Excerpts from a dataset:
====
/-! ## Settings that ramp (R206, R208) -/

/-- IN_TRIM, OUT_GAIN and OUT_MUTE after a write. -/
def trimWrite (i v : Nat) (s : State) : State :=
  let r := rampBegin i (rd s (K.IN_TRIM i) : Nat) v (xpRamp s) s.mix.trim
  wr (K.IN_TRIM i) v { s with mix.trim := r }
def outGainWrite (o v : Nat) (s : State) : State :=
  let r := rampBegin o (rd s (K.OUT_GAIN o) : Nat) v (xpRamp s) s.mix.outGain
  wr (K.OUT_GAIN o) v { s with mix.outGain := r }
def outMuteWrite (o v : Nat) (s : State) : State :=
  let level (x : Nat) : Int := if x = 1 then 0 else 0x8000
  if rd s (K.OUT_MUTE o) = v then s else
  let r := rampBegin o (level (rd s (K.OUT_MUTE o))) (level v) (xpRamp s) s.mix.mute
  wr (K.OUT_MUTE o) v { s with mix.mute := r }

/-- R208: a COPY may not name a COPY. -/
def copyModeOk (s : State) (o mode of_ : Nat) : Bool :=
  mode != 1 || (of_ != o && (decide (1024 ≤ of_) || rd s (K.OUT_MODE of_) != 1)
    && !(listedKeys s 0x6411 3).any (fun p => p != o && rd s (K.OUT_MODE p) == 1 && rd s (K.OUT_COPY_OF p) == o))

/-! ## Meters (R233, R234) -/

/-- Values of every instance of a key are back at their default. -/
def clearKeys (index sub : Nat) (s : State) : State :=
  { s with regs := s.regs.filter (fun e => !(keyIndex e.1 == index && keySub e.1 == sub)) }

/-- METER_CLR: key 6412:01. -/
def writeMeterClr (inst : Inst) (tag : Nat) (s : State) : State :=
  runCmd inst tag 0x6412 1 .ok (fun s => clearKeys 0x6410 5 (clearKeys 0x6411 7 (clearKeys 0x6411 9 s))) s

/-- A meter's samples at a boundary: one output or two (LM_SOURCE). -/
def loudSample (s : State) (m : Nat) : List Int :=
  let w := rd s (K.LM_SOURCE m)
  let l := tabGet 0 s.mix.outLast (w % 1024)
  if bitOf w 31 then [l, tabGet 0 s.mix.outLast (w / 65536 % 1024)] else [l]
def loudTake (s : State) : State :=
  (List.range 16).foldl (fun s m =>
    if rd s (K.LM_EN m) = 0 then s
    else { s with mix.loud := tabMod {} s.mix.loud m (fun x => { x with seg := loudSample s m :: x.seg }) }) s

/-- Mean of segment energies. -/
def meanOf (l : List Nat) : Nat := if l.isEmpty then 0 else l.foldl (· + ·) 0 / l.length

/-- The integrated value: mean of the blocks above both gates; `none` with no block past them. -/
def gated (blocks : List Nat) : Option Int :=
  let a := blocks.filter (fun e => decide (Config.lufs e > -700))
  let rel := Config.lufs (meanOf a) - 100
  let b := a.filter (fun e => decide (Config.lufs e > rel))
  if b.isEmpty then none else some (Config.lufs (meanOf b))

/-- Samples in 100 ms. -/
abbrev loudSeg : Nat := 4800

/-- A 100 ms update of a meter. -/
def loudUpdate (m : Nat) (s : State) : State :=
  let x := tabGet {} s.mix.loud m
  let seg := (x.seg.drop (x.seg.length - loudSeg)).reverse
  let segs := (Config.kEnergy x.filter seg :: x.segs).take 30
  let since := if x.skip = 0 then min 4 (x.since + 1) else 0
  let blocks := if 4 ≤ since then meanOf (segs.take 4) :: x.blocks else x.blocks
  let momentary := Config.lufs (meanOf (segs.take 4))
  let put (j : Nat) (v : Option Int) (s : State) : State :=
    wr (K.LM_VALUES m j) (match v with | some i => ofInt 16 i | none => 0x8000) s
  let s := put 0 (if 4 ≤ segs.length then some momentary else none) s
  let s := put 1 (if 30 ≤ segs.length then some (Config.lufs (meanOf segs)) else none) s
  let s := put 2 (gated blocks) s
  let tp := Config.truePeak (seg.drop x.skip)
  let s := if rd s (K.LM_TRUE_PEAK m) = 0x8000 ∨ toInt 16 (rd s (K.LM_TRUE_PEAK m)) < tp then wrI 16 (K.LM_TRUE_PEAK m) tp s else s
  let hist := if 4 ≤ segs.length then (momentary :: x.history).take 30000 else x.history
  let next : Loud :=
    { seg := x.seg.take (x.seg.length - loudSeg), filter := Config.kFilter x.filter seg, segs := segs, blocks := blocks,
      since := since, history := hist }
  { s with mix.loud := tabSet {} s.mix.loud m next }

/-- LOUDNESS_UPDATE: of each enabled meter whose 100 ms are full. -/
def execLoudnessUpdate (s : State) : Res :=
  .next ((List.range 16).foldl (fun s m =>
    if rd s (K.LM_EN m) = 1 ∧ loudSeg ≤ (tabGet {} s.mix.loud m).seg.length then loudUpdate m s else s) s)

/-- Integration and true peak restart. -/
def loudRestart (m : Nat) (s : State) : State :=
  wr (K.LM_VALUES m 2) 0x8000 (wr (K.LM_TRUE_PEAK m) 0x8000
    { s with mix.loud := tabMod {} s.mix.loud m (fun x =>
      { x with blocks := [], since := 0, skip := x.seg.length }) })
====
*Required work*
The first line of the entries above and every line after it, up to and including the line with "if rd s (K.OUT_MUTE o) = v then s else", should be set down exactly.

*Your response*
/-! ## Settings that ramp (R206, R208) -/

/-- IN_TRIM, OUT_GAIN and OUT_MUTE after a write. -/
def trimWrite (i v : Nat) (s : State) : State :=
  let r := rampBegin i (rd s (K.IN_TRIM i) : Nat) v (xpRamp s) s.mix.trim
  wr (K.IN_TRIM i) v { s with mix.trim := r }
def outGainWrite (o v : Nat) (s : State) : State :=
  let r := rampBegin o (rd s (K.OUT_GAIN o) : Nat) v (xpRamp s) s.mix.outGain
  wr (K.OUT_GAIN o) v { s with mix.outGain := r }
def outMuteWrite (o v : Nat) (s : State) : State :=
  let level (x : Nat) : Int := if x = 1 then 0 else 0x8000
  if rd s (K.OUT_MUTE o) = v then s else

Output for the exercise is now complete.